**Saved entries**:
-- ==== Sys2Proof/Machine/Step.lean ====
section
/-! DEFINITION. One step: the packet at the block's fetch is decoded and executed, one event or one piece of internal
work between events at a time (R13, R30). -/

namespace Sys2Proof.Machine

/-- One step. At `DONE` the result is returned to the host (R167). With nothing to fetch the idle block stays as it
is (R196); a word that is no command is refused. -/
def step (s : State) : Host.Outcome State Fault Refusal :=
  match s.seq with
  | .done => .next (returnStatus s)
  | _ =>
    match fetchPacket s with
    | none => .next s
    | some (p, s') =>
      match decode p with
      | .ok i => exec i s'
      | .error e => .refused (.noCommandFrame e)

/-- `s` with the request of a table row's bits as the host's next request, and the block idle, which is when it
takes one (R196). -/
def State.withFetchWord (s : State) (nbits w : Nat) : State :=
  { s with seq := .idle, requests := tableRequest nbits w :: s.requests }

end Sys2Proof.Machine
end

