/-- R160: exactly `Response([0x01])` to the prefix lets the round go on to the initialization command; any other
status abandons the round, and after the last round the verdict is `ERR_INIT` (R162). -/
def Obligations.PrefixStatusDecidesTheRound : Prop :=
  ∀ (s : State) (b : Byte) (rest : List Reply), s.seq = .session .roundPrefix .poll → s.shape = .status →
    s.replies = okReply b :: rest → b ≠ 0xFF#8 →
    ∃ t, step s = .next t ∧ t.outcome = some (.response [b]) ∧ t.trace = s.trace ++ [.xchg 0xFF#8 (some b)] ∧
      (b = 0x01#8 → t.seq = .roundInit) ∧
      (b ≠ 0x01#8 → s.round < s.params.handshakeRoundsMax → t.seq = .roundPrefix) ∧
      (b ≠ 0x01#8 → s.params.handshakeRoundsMax ≤ s.round →
        t.seq = .epilogueDeselect .handshake ∧ t.statusCode = some .errInit)

/-- R161, R162: exactly `Response([0x00])` to the initialization command ends the loop with success; any other
status goes to the next round, and after the last round the verdict is `ERR_INIT`. -/
def Obligations.InitStatusDecidesTheHandshake : Prop :=
  ∀ (s : State) (b : Byte) (rest : List Reply), s.seq = .session .roundInit .poll → s.shape = .status →
    s.replies = okReply b :: rest → b ≠ 0xFF#8 →
    ∃ t, step s = .next t ∧ t.outcome = some (.response [b]) ∧
      (b = 0x00#8 → t.seq = .epilogueDeselect .handshake ∧ t.statusCode = none) ∧
      (b ≠ 0x00#8 → s.round < s.params.handshakeRoundsMax → t.seq = .roundPrefix) ∧
      (b ≠ 0x00#8 → s.params.handshakeRoundsMax ≤ s.round →
        t.seq = .epilogueDeselect .handshake ∧ t.statusCode = some .errInit)

/-- R166, R133: the last poll answered `0xFF`, or a dispatcher whose bound is 0 (R137), is a `Timeout`, and inside
`BRINGUP` it counts as one unacceptable answer: the next attempt or round where there is one left, the step's own
failure where there is none; in step 3 it is `ERR_IFCHECK`. To the host it is the outcome of its session. -/
def Obligations.TimeoutCountsAsUnacceptable : Prop :=
  ∀ (s : State) (c : SessionCaller),
    (s.seq = .session c .poll ∧ pollBound s.params s.shape ≤ s.pollCnt ∧
        s.replies.head? = some (okReply 0xFF#8)) ∨
      (s.seq = .session c .dispatch ∧ pollBound s.params s.shape = 0) →
    ∃ t, step s = .next t ∧ t.outcome = some .timeout ∧ t.rsp = s.rsp ∧
      (c = .host → t.seq = .idle ∧ t.result = some (.outcome .timeout)) ∧
      (c = .reset → s.resetTry < s.params.resetRetryMax → t.seq = .resetAttempt) ∧
      (c = .reset → s.params.resetRetryMax ≤ s.resetTry →
        t.seq = .epilogueDeselect .reset ∧ t.statusCode = some .errReset) ∧
      (c = .ifcheck → t.seq = .epilogueDeselect .ifcheck ∧ t.statusCode = some .errIfcheck) ∧
      (c = .roundPrefix ∨ c = .roundInit → s.round < s.params.handshakeRoundsMax → t.seq = .roundPrefix) ∧
      (c = .roundPrefix ∨ c = .roundInit → s.params.handshakeRoundsMax ≤ s.round →
        t.seq = .epilogueDeselect .handshake ∧ t.statusCode = some .errInit)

**TASK DESCRIPTION**: Each line of the data that holds the word "roundInit" should be copied.

**SOLUTION TO THIS EXERCISE**:
      (b = 0x01#8 → t.seq = .roundInit) ∧
  ∀ (s : State) (b : Byte) (rest : List Reply), s.seq = .session .roundInit .poll → s.shape = .status →
      (c = .roundPrefix ∨ c = .roundInit → s.round < s.params.handshakeRoundsMax → t.seq = .roundPrefix) ∧
      (c = .roundPrefix ∨ c = .roundInit → s.params.handshakeRoundsMax ≤ s.round →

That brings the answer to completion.